The examples developed in this paper illustrate that the simulation of a mixture via the use of pure component consequence modeling will not always provide accurate predictions. Use of a multicomponent consequence model is always recommended when the potential for the formation of a two-phase system exists. The use of a pure component consequence model may produce accurate results under conditions where only a vapor is released and the LFL of the pure component and mixture are similar.
The most reliable use of a single component consequence model results when the single component simulates the behavior of the multicomponent fluid over all potential conditions, from storage conditions to ambient atmospheric conditions. Naturally, this involves an intimate knowledge of the thermodynamic behavior of the mixture. This information can only be determined through the use of a multicomponent thermodynamic model.
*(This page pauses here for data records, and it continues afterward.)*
/-- R16, R17, R23, R25 to R28, R38, R39, R60, R148. In IDLE the make of a key goes to the lowest-indexed chord entry that matches.
A CHORD MAKE entry swallows it and fires at once. A CHORD BREAK entry withholds it and fires at its break; another make before
that abandons the chord, and both makes go to the Route Filter. A condition is met where each REQUIRED modifier is in the desk
modifier state (O56) and each ABSENT one is not; ANY is met either way. An entry that fires has its command carried out and then
sends the HOTKEY notice with the outcome; the last clauses go through the catalogue of commands. WAKE of a RESUMING port is stated
where its permission is set, as R107 has it. -/
def Obligations.ChordMakeIsSwallowedAndReported : Prop :=
  (∀ (t : Time) (p : DeskPortId) (m u : Byte) (s : State), 4 ≤ u → isModifier u = false →
    s.diu[p] = .keyboard m [] → s.wpc.desk = .awake →
    let down := Instr.keyboardReport t p [m, 0, u, 0, 0, 0, 0, 0]
    let held (hks : Hks) : State := { s.at t with diu := s.diu.set p (.keyboard m [u]), hks := hks }
    let make : KeyEvent := { port := p, make := true, usage := u }
    let swallowed := (if s.hks.swallowed.length < 4 then s.hks.swallowed else s.hks.swallowed.drop 1) ++ [(p, u)]
    (∀ i : Fin 24, s.hks.seq = .idle → s.hks.leader ≠ some u →
      let e := s.hks.table[i]
      e.enabled = true → e.usage = u → e.cond.met s.deskModifiers = true →
      (∀ j : Fin 24, j < i → ¬ (s.hks.table[j].enabled = true ∧ s.hks.table[j].kind ≠ .sequence ∧ s.hks.table[j].usage = u ∧
        s.hks.table[j].cond.met s.deskModifiers = true)) →
      (e.kind = .chordMake →
        exec down s = .next ((held { s.hks with swallowed := swallowed }).fire i e.command e.argument) ∧
        (e.command = .hostCode → exec down s = .next { held { s.hks with swallowed := swallowed } with
          clp := s.clp.queueNotice (.hotkey (byte i.val) 0 0x0D e.argument) })) ∧
      (e.kind = .chordBreak → s.hks.hold = [] →
        exec down s = .next (held { s.hks with hold := [make], seq := .chordHeld i e.command e.argument }))) ∧
    (∀ i c a, s.hks.seq = .chordHeld i c a → exec down s = .next
      ((s.hks.hold.foldl State.route (held { s.hks with seq := .idle, hold := [] })).route make))) ∧
  (∀ (t : Time) (p : DeskPortId) (m u : Byte) (i : Fin 24) (c : Command) (a : Byte) (s : State), isModifier u = false →
    s.diu[p] = .keyboard m [u] → s.hks.seq = .chordHeld i c a → s.hks.hold = [{ port := p, make := true, usage := u }] →
    (p, u) ∉ s.hks.swallowed →
    exec (.keyboardReport t p [m, 0, 0, 0, 0, 0, 0, 0]) s = .next (State.fire i c a { s.at t with
      diu := s.diu.set p (.keyboard m []), hks := { s.hks with seq := .idle, hold := [] } })) ∧
  (∀ (c : ModCond) (held : BitVec 4), c.met held = true ↔
    ∀ part ∈ [(c.ctrl, 0), (c.shift, 1), (c.alt, 2), (c.gui, 3)],
      (part.1 = .required → held.getLsbD part.2 = true) ∧ (part.1 = .absent → held.getLsbD part.2 = false)) ∧
  (∀ (i : Fin 24) (c : Command) (a : Byte) (s : State),
    let done := s.runCommand c a
    s.fire i c a = { done.1 with clp := done.1.clp.queueNotice (.hotkey (byte i.val) (match done.2 with
      | .done => 0
      | .refusedLocked => 1
      | .ignored => 2) c.code a) }) ∧
  (∀ (a : Byte) (s : State),
    let f := s.fcu.focus
    let lock (l : Lock) : State := { s with
      fcu := { s.fcu with lock := l, pending := if l = .hard then none else s.fcu.pending }
      clp := s.clp.queueNotice (.focus f f 5 l s.fcu.park.isSome) }
    let left := lock (if s.deskButtons = 0 then .none else .soft)
    let attached (c : Comp) : Prop := c ≠ f ∧ (s.comp c).port ≠ .detached
    (∀ n : Comp,
      s.runCommand .select (byte n.val) = (if f = n then (s, .ignored) else if s.fcu.lock = .hard then (s, .refusedLocked)
        else (s.requestFocus n .hotkey false, .done)) ∧
      (attached n → (∀ d, attached d → (n - f).val ≤ (d - f).val) →
        s.runCommand .selectNext a = s.runCommand .select (byte n.val)) ∧
      (attached n → (∀ d, attached d → (f - n).val ≤ (f - d).val) →
        s.runCommand .selectPrev a = s.runCommand .select (byte n.val)) ∧
      ((s.comp n).port = .suspended → s.runCommand .wake (byte n.val) = (s.wake State.reevaluate n .hotkey, .done)) ∧
      ((s.comp n).port = .resuming → (s.comp n).remoteWake = true → s.runCommand .wake (byte n.val) = (s, .done)) ∧
      ((s.comp n).port ≠ .suspended → (s.comp n).port ≠ .resuming → s.runCommand .wake (byte n.val) = (s, .ignored))) ∧
    ((∀ n, ¬ attached n) → s.runCommand .selectNext a = (s, .ignored) ∧ s.runCommand .selectPrev a = (s, .ignored)) ∧
    s.runCommand .wakeFocus a = s.runCommand .wake (byte f.val) ∧
    s.runCommand .lock a = (if s.fcu.lock = .hard then (s, .ignored) else (lock .hard, .done)) ∧
    s.runCommand .unlock a = (if s.fcu.lock = .hard then (left, .done) else (s, .ignored)) ∧
    s.runCommand .lockToggle a = (if s.fcu.lock = .hard then left else lock .hard, .done) ∧
    s.runCommand .hostCode a = (s, .done) ∧
    (s.wpc.desk ≠ .awake → s.runCommand .deskSleep a = (s, .ignored)) ∧
    (∀ n : PresetId, s.lco.presets[n] = none → s.runCommand .preset (byte n.val) = (s, .ignored)) ∧
    (match s.lco.lastPreset.bind (fun n => (s.lco.presets[n]).bind Preset.next) with
      | some n => s.runCommand .presetNext a = s.runCommand .preset (byte n.val)
      | none => s.runCommand .presetNext a = (s, .ignored)) ∧
    (∀ r : TileId, (∀ tile p b sh fl v w, s.lco.tiles[r] = some tile → tile.kind = .single p (some b) sh fl v w →
      ∀ scr : ScreenId, r ∉ s.lco.activeChain scr) → s.runCommand .flip (byte r.val) = (s, .ignored))) ∧
  ∀ (t : Time) (a tag : Byte) (rest : List Request) (s : State),
    (s.wpc.desk = .awake → s.Asks 0x13 tag [] rest →
      (s.runCommand .deskSleep a).2 = .done ∧
      ∃ desk, exec (.deskSleep t) s = .next (((s.at t).runCommand .deskSleep a).1.answered 0x13 tag rest [0, desk])) ∧
    (∀ n : PresetId, s.lco.presets[n] ≠ none → s.Asks 0x0E tag [byte n.val] rest →
      (s.runCommand .preset (byte n.val)).2 = .done ∧
      ∃ failures focus, exec (.applyPreset t) s =
        .next (((s.at t).runCommand .preset (byte n.val)).1.answered 0x0E tag rest [0, failures, focus])) ∧
    ∀ (r : TileId) tile p b sh fl v w (scr : ScreenId), s.lco.tiles[r] = some tile →
      tile.kind = .single p (some b) sh fl v w → r ∈ s.lco.activeChain scr → s.Asks 0x0F tag [byte r.val] rest →
      (s.runCommand .flip (byte r.val)).2 = .done ∧
      ∃ showing pending, exec (.flipTile t) s =
        .next (((s.at t).runCommand .flip (byte r.val)).1.answered 0x0F tag rest [0, showing, pending])
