/-- Settles O29. -/
theorem movementStaysOnPlacedScreens : Obligations.MovementStaysOnPlacedScreens := by
  unfold Obligations.MovementStaysOnPlacedScreens
  intro t p b bx bY s scr hport hdesk hmoves hcanvas hplaced hin inside tx ty qx qy c
  obtain ⟨u, hgate, hptu, hlco⟩ := State.gate_motion (s := s.at t) hdesk p (deskCount bx) (deskCount bY)
  have hexec : exec (.pointerReport t p [b, bx, bY]) s = .next (u.takeMotion (deskCount bx) (deskCount bY)) := by
    refine congrArg Host.Outcome.next ((State.pointerReport_motion (s := s.at t) hport hmoves).trans ?_)
    simp only [State.handOn, hgate]
    rfl
  refine ⟨_, hexec, ?_⟩
  obtain ⟨hpx, hpy, hfx, hfy⟩ := u.takeMotion_place (deskCount bx) (deskCount bY)
  rw [hpx, hpy, hfx, hfy]
  have hX := State.stepX_spec (s := s) hcanvas hplaced hin qx (tx.tmod 16)
  obtain ⟨o, hoplaced, hoin⟩ := hX.2.2
  have hY := State.stepY_spec (s := s) hcanvas hoplaced hoin qy (ty.tmod 16)
  have hmoved : u.moved (deskCount bx) (deskCount bY) = { s.ptu with
      px := (s.stepX qx (tx.tmod 16)).1, py := (s.stepY (s.stepX qx (tx.tmod 16)).1 qy (ty.tmod 16)).1
      fx := (s.stepX qx (tx.tmod 16)).2, fy := (s.stepY (s.stepX qx (tx.tmod 16)).1 qy (ty.tmod 16)).2 } := by
    simp only [State.moved, State.stepX, State.stepY, State.pointerScreen, hptu, hlco]
    rfl
  have hremainder (a : Int) : a.tmod 16 = a - 16 * a.tdiv 16 := Int.tmod_def a 16
  rw [hmoved]
  refine ⟨fun h => ?_, hX.2.1, o, hoplaced, by rw [← contains_cast]; exact hoin, fun h => ?_, hY.2⟩
  · rw [← hremainder]
    exact hX.1 h
  · rw [← hremainder]
    exact hY.1 h

end Sys2Proof.Machine
end

section
/-! Buttons (R10, R80, R93, R94, R96): the desk button set, the delivered one, and what one button's make and break do. -/

namespace Sys2Proof.Machine

variable {s t u : State}

/-! ### The two button sets -/

theorem mem_allDeskPorts (p : DeskPortId) : p ∈ allDeskPorts := by revert p; decide

/-- A union over the desk ports holds what one of them holds. -/
theorem getLsbD_union_ports {w : Nat} (f : DeskPortId → BitVec w) (n : Nat) :
    (allDeskPorts.foldl (fun acc p => acc ||| f p) 0).getLsbD n = true ↔ ∃ p : DeskPortId, (f p).getLsbD n = true := by
  rw [getLsbD_foldl_or]
  simp [mem_allDeskPorts]

theorem DeskPort.held_getLsbD (d : DeskPort) (n : Nat) :
    d.held.getLsbD n = true ↔ ∃ held : Buttons, d = .pointer held ∧ held.getLsbD n = true := by
  cases d <;> simp [DeskPort.held]

theorem deskButtons_getLsbD (s : State) (b : Fin 5) : s.deskButtons.getLsbD b.val = true ↔
    ∃ (p : DeskPortId) (held : Buttons), s.diu[p] = .pointer held ∧ held.getLsbD b.val = true := by
  simp only [State.deskButtons, getLsbD_union_ports, DeskPort.held_getLsbD]

theorem deliveredButtons_getLsbD (s : State) (b : Fin 5) : s.deliveredButtons.getLsbD b.val = true ↔
    ∃ (p : DeskPortId) (held : Buttons), s.diu[p] = .pointer held ∧ held.getLsbD b.val = true ∧
      s.ptu.stale[p].getLsbD b.val = false := by
  have hport (p : DeskPortId) : (s.diu[p].held &&& ~~~ s.ptu.stale[p]).getLsbD b.val = true ↔
      s.diu[p].held.getLsbD b.val = true ∧ s.ptu.stale[p].getLsbD b.val = false := by
    simp [b.isLt]
  simp only [State.deliveredButtons, getLsbD_union_ports, hport, DeskPort.held_getLsbD]
  constructor
  · rintro ⟨p, ⟨held, hdiu, hin⟩, hfresh⟩
    exact ⟨p, held, hdiu, hin, hfresh⟩
  · rintro ⟨p, held, hdiu, hin, hfresh⟩
    exact ⟨p, ⟨held, hdiu, hin⟩, hfresh⟩

/-! ### A report that is one button event -/

theorem setWidth_buttons (held : Buttons) : (held.setWidth 8).setWidth 5 = held := by
  rw [BitVec.setWidth_setWidth_of_le held (by decide), BitVec.setWidth_eq]

theorem buttonList_pressed : ∀ (held : Buttons) (b : Fin 5), held.getLsbD b.val = false →
    buttonList (held &&& ~~~ (held ||| 1#5 <<< b.val)) = [] ∧ buttonList ((held ||| 1#5 <<< b.val) &&& ~~~ held) = [b] := by
  decide

theorem buttonList_released : ∀ (held : Buttons) (b : Fin 5), held.getLsbD b.val = true →
    buttonList (held &&& ~~~ (held &&& ~~~ (1#5 <<< b.val))) = [b] ∧ buttonList ((held &&& ~~~ (1#5 <<< b.val)) &&& ~~~ held) = [] := by
  decide

/-- R10: a report with no movement and one button more makes that button's make alone. -/
theorem State.pointerReport_press {p : DeskPortId} {held : Buttons} {b : Fin 5} (hport : s.diu[p] = .pointer held)
    (hup : held.getLsbD b.val = false) : s.pointerReport p [(held ||| 1#5 <<< b.val).setWidth 8, 0, 0] = s.buttonMake p b := by
  have hreduce : reduceMove [(held ||| 1#5 <<< b.val).setWidth 8, 0, 0] =
      some { buttons := ((held ||| 1#5 <<< b.val).setWidth 8).setWidth 5, dx := 0, dy := 0, wheel := 0 } := rfl
  obtain ⟨hnone, hone⟩ := buttonList_pressed held b hup
  unfold State.pointerReport
  rw [hport, hreduce, setWidth_buttons]
  simp only [State.takeMoveReport, and_self, if_true, hnone, hone, List.foldl_nil, List.foldl_cons]

/-- R10: a report with no movement and one button less makes that button's break alone. -/
theorem State.pointerReport_release {p : DeskPortId} {held : Buttons} {b : Fin 5} (hport : s.diu[p] = .pointer held)
    (hdown : held.getLsbD b.val = true) :
    s.pointerReport p [(held &&& ~~~ (1#5 <<< b.val)).setWidth 8, 0, 0] = s.buttonBreak p b := by
  have hreduce : reduceMove [(held &&& ~~~ (1#5 <<< b.val)).setWidth 8, 0, 0] =
      some { buttons := ((held &&& ~~~ (1#5 <<< b.val)).setWidth 8).setWidth 5, dx := 0, dy := 0, wheel := 0 } := rfl
  obtain ⟨hone, hnone⟩ := buttonList_released held b hdown
  unfold State.pointerReport
  rw [hport, hreduce, setWidth_buttons]
  simp only [State.takeMoveReport, and_self, if_true, hnone, hone, List.foldl_nil, List.foldl_cons]

/-! ### Makes and breaks -/

/-- R158: the gate passes a break in every desk state, and nothing comes of it there. -/
theorem State.gate_break {e : DeskEvent} (h : e.isBreak = true) : s.gate e = (s, true) := by
  have hrouses : e.rouses = false := by
    cases e
    case keyBreak => rfl
    case buttonBreak => rfl
    all_goals exact nomatch h
  unfold State.gate
  split
  · rfl
  · rw [hrouses]
    rfl
  · exact if_pos h

theorem State.gate_awake (h : s.wpc.desk = .awake) (e : DeskEvent) : s.gate e = (s, true) := by
  simp only [State.gate, h]

theorem State.clickToFocus_eq (p : DeskPortId) (b : Fin 5) (s : State) : s.clickToFocus p b =
    match s.fcu.pending with
    | none => s
    | some pending => (s.requestFocus pending.target .glide false).setPtu
        ((s.requestFocus pending.target .glide false).ptu.unmark p b) := by
  unfold State.clickToFocus
  cases s.fcu.pending <;> rfl
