theorem legalWord_of_decodeIter {w : Word} {i : Instr} (ho : bitsAt w 28 4 = 2) (h : decodeIter w = .ok i) :
    LegalWord w := by
  rw [decodeIter] at h
  split at h
  case h_1 hf => exact legalWord_of_keyless ho hf rfl rfl h
  case h_2 hf => exact legalWord_of_keyless ho hf rfl rfl h
  case h_3 hf => exact legalWord_of_keyless ho hf rfl rfl h
  case h_4 hf => exact legalWord_of_keyless ho hf rfl rfl h
  case h_5 hf => exact legalWord_of_keyed ho hf rfl rfl h
  case h_6 hf => exact legalWord_of_keyed ho hf rfl rfl h
  case h_7 hf => exact legalWord_of_keyed ho hf rfl rfl h
  case h_8 hf => exact legalWord_of_keyed ho hf rfl rfl h
  case h_9 => cases h

theorem bitsAt_low28_of_needZero {w : Word} {i j : Instr}
    (h : needZero (flagsOf w == 0 && arg2Of w == 0 && arg1Of w == 0) i = .ok j) : bitsAt w 0 28 = 0 := by
  have hz := eq_true_of_needZero h
  simp only [Bool.and_eq_true, beq_iff_eq] at hz
  obtain ⟨⟨hf, h2⟩, h1⟩ := hz
  exact bitsAt_low28_eq_zero hf h2 h1

theorem bitsAt_16_12_of_needZero {w : Word} {i j : Instr} (h : needZero (flagsOf w == 0 && arg2Of w == 0) i = .ok j) :
    bitsAt w 16 12 = 0 := by
  have hz := eq_true_of_needZero h
  simp only [Bool.and_eq_true, beq_iff_eq] at hz
  obtain ⟨hf, h2⟩ := hz
  exact bitsAt_16_12_eq_zero hf h2

theorem legalWord_of_decode {w : Word} {i : Instr} (h : decode w = .ok i) : LegalWord w := by
  rw [decode] at h
  have hopc : bitsAt w 28 4 = (opcOf w).toNat := (extractLsb'_toNat_eq_bitsAt w 28 4).symm
  split at h
  case h_1 ho => exact .inl ⟨hopc.trans ho, bitsAt_low28_of_needZero h⟩
  case h_2 ho => exact legalWord_of_decodeIter (hopc.trans ho) h
  case h_3 ho => exact .inr (.inr (.inr (.inl ⟨hopc.trans ho, bitsAt_low28_of_needZero h⟩)))
  case h_4 ho => exact .inr (.inr (.inr (.inr (.inl ⟨hopc.trans ho, bitsAt_low28_of_needZero h⟩))))
  case h_5 ho => exact .inr (.inr (.inr (.inr (.inr (.inl ⟨hopc.trans ho, bitsAt_16_12_of_needZero h⟩)))))
  case h_6 ho =>
    have hf : flagsOf w = 0 := beq_iff_eq.mp (eq_true_of_needZero h)
    exact .inr (.inr (.inr (.inr (.inr (.inr (.inl ⟨hopc.trans ho, bitsAt_eq_zero hf⟩))))))
  case h_7 ho =>
    exact .inr (.inr (.inr (.inr (.inr (.inr (.inr ⟨hopc.trans ho, bitsAt_16_12_of_needZero h⟩))))))
  case h_8 => cases h

theorem decode_error_of_not_legalWord {w : Word} (h : ¬LegalWord w) : ∃ e, decode w = .error e := by
  cases hd : decode w with
  | error e => exact ⟨e, rfl⟩
  | ok i => exact absurd (legalWord_of_decode hd) h

/-! ### ILLEGAL_COMMAND (R235) -/

theorem topByteOf_toNat (w : Word) : (topByteOf w).toNat = w.toNat / 2 ^ 24 := by
  rw [topByteOf, extractLsb'_toNat_eq_bitsAt, bitsAt]
  have hw := w.isLt
  omega

/-- Settles O5: a word that is not legal does not decode, and `step_of_not_decoded` gives the step. -/
theorem illegalWordsRaiseIllegalCommand : Obligations.IllegalWordsRaiseIllegalCommand := by
  refine ⟨?_, ?_, fun s r rest hi hf hl => ?_⟩
  · unfold LegalWord bitsAt
    decide
  · unfold LegalWord bitsAt
    decide
  · obtain ⟨e, hd⟩ := decode_error_of_not_legalWord hl
    exact ⟨topByteOf r.cw, topByteOf_toNat r.cw, step_of_not_decoded hi hf hd⟩

/-! ### INVALID_TRUNCATION (R233) -/

theorem truncInfo_toNat (n : Nat) : (truncInfo n).toNat = min n 255 := by
  rw [truncInfo, BitVec.toNat_ofNat]
  omega

theorem exec_hashFinal_of_legal_length {s : State} {n : BitVec 16} (hf : s.fault = false)
    (hp : s.phase = .hashAbsorbing) (hn : 1 ≤ n.toNat ∧ n.toNat ≤ 32) :
    exec (.hashFinal n) s =
      .next (unlessViol (hashViol s.din) (fun s => extractDigest n.toNat (pushMessage s)) s) := by
  rw [exec, execHashFinal, inPhase_ok _ _ s hf hp, if_pos (truncOk_iff.mpr hn)]

/-- HASH_FINAL does not read what a recoverable error writes, and overwrites all of it. -/
theorem exec_hashFinal_after_failed {s : State} (hf : s.fault = false) (hp : s.phase = .hashAbsorbing) (code : ErrCode)
    (info : BitVec 8) (m : BitVec 16) :
    exec (.hashFinal m) (setDin s.din (failed s code info)) = exec (.hashFinal m) s := by
  have hf' : (setDin s.din (failed s code info)).fault = false := hf
  have hp' : (setDin s.din (failed s code info)).phase = .hashAbsorbing := hp
  by_cases hm : 1 ≤ m.toNat ∧ m.toNat ≤ 32
  · rw [exec_hashFinal_of_legal_length hf hp hm, exec_hashFinal_of_legal_length hf' hp' hm, setDin_din]
    by_cases hv : hashViol s.din = 0
    · rw [hv, unlessViol_zero, unlessViol_zero]
      rfl
    · rw [unlessViol_bad _ _ _ hv, unlessViol_bad _ _ _ hv]
      rfl
  · rw [exec_hashFinal_of_illegal hf hp hm, exec_hashFinal_of_illegal hf' hp' hm]
    rfl

/-- Settles O24: the length is checked before the data, and what the error writes HASH_FINAL does not read. -/
theorem invalidTruncationChangesNothing : Obligations.InvalidTruncationChangesNothing := by
  intro s n hf hp hn
  exact ⟨truncInfo n.toNat, _, truncInfo_toNat _, rfl, exec_hashFinal_of_illegal hf hp (by omega),
    exec_hashFinal_after_failed hf hp _ _⟩

/-! ### INVALID_KEY_LENGTH (R232) -/

theorem keyLenOk_iff {n : Nat} : keyLenOk n = true ↔ ¬(n < 32 ∨ 64 < n) := by
  simp [keyLenOk]

theorem exec_cipherInit_of_bad_key {s : State} {klen : BitVec 16} (hf : s.fault = false)
    (hk : klen.toNat < 32 ∨ 64 < klen.toNat) (ivlen : BitVec 8) :
    exec (.cipherInit ivlen klen) s = .next (failed s .invalidKeyLength 0) := by
  rw [exec, execCipherInit, unlessFaulted_ok _ s hf, if_neg fun h => keyLenOk_iff.mp h hk]
  rfl

theorem exec_cipherInit_of_bad_iv {s : State} {klen : BitVec 16} {ivlen : BitVec 8} (hf : s.fault = false)
    (hk : ¬(klen.toNat < 32 ∨ 64 < klen.toNat)) (hv : ivlen.toNat < 32 ∨ 64 < ivlen.toNat) :
    exec (.cipherInit ivlen klen) s = .next (failed s .invalidKeyLength 1) := by
  rw [exec, execCipherInit, unlessFaulted_ok _ s hf, if_pos (keyLenOk_iff.mpr hk),
    if_neg fun h => keyLenOk_iff.mp h hv]
  rfl

/-- With both lengths in range only the data is left to check. -/
theorem exec_cipherInit_of_legal_lengths {s : State} {klen : BitVec 16} {ivlen : BitVec 8} (hf : s.fault = false)
    (hk : ¬(klen.toNat < 32 ∨ 64 < klen.toNat)) (hv : ¬(ivlen.toNat < 32 ∨ 64 < ivlen.toNat)) :
    exec (.cipherInit ivlen klen) s = .next (unlessViol (cipherViol klen.toNat ivlen.toNat s.din) absorbKey s) := by
  rw [exec, execCipherInit, unlessFaulted_ok _ s hf, if_pos (keyLenOk_iff.mpr hk), if_pos (keyLenOk_iff.mpr hv)]

/-- Settles O29: the key length is checked first and the IV length second. -/
theorem invalidKeyLengthChangesNothing : Obligations.InvalidKeyLengthChangesNothing := by
  intro s ivlen klen hf
  exact ⟨fun hk => exec_cipherInit_of_bad_key hf hk ivlen,
    fun h32 h64 hv => exec_cipherInit_of_bad_iv hf (by omega) hv⟩

/-! ### Refusal while `FAULT = 1` (R240) -/

theorem exec_of_fault (i : Instr) {s : State} (h : s.fault = true) : exec i s = .next (refusedState s) := by
  obtain ⟨t, ht, ⟨-, rfl⟩ | ⟨hf, -⟩ | ⟨hf, -⟩ | ⟨hf, -⟩⟩ := exec_left i s
  · exact ht
  all_goals simp [h] at hf

theorem illegalCommand_of_fault (cw : Word) {s : State} (h : s.fault = true) :
    illegalCommand cw s = refusedState s := by
  rw [illegalCommand, unlessFaulted_faulted _ s h, raiseError_refuses]

theorem step_of_decoded {s : State} {r : Request} {rest : List HostEvent} {i : Instr}
    (hi : s.inbox = .request r :: rest) (hd : decode r.cw = .ok i) :
    step s = exec i { s with inbox := rest, din := r.ports } := by
  rw [step, hi]
  dsimp only
  rw [hd]
  rfl

/-- A word that does not decode is refused as well. -/
theorem step_of_request_of_fault {s : State} {r : Request} {rest : List HostEvent} (h : s.fault = true)
    (hi : s.inbox = .request r :: rest) : step s = .next (refusedState { s with inbox := rest }) := by
  have hf : (setDin r.ports (setInbox rest s)).fault = true := h
  rw [step, hi]
  dsimp only
  split
  · rw [exec_of_fault _ hf]
    rfl
  · rw [illegalCommand_of_fault _ hf]
    rfl

theorem step_of_silence {s : State} (h : s.inbox = []) : step s = .next s := by
  rw [step, h]
  rfl

theorem step_of_readReg {s : State} {num : Nat} {rest : List HostEvent} (h : s.inbox = .readReg num :: rest) :
    step s = .next { s with inbox := rest, rdata := some (regValue num s) } := by
  rw [step, h]
  rfl

theorem step_of_writeReg {s : State} {num : Nat} {v : Word} {rest : List HostEvent}
    (h : s.inbox = .writeReg num v :: rest) : step s = .next { s with inbox := rest, rdata := some 0 } := by
  rw [step, h]
  rfl

/-- What stays while a faulted block is not reset: `FAULT`, STATUS, the engine, and the response up to refusals. -/
def StaysFaulted (s t : State) : Prop :=
  t.fault = true ∧ statusReg t = statusReg s ∧ t.eng = s.eng ∧
    (t.resp = s.resp ∨ t.resp = some ⟨.deviceFaulted, 0, [], []⟩)

theorem staysFaulted_refl {s : State} (h : s.fault = true) : StaysFaulted s s := ⟨h, rfl, rfl, .inl rfl⟩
Computation of the large amount of information needed to simulate a multicomponent mixture and subsequent integration of that information into the pure component model can be a time-consuming and tedious task. Why not just use a multicomponent model from the start?
Since the multicomponent model is always preferred, one might wonder why single component models are used at all. The reason is simple and straightforward. Single component models are much easier to develop, generally run faster, and often are more reliable than multicomponent models. Additionally, there are several publicly available compilations of pure component properties. Reid, Prausnitz, and Poling , Yaws , and The Center for Chemical Process Safety (CCPS)  have developed and provided to the public at reasonable cost, very complete sets of equations and constants for the calculation of pure component thermophysical properties.
Sadly, no such information is publicly available for the prediction of multicomponent thermophysical properties. The development of such a calculation procedure would greatly aid the consequence modeling community.
- CCPS, Data Compilation Tables of Properties of Pure Compounds. Center for Chemical Process Safety of the American Institute of Chemical Engineers, 345 East 47th Street, New York, New York, 1985.
- Chang, Joseph C., Mark E. Fernau, Joseph S. Scire, and David G. Strimaitis (1998), A Critical Review of Four Types of Air Quality Models Pertinent to MMS Regulatory and Environmental Assessment Missions. Mineral Management Service, Gulf of Mexico OCS Region, U.S. Department of the Interior, New Orleans, November, 1998.
- Reid, R., C., J. M. Prausnitz, and B. E. Poling (1987), The Properties of Gases and Liquids (Fourth Edition). McGraw-Hill Book Company, New York, New York, 1987.
- Yaws, Carl L. (1999), Chemical Properties Handbook. McGraw-Hill Book Company, New York, New York, 1999.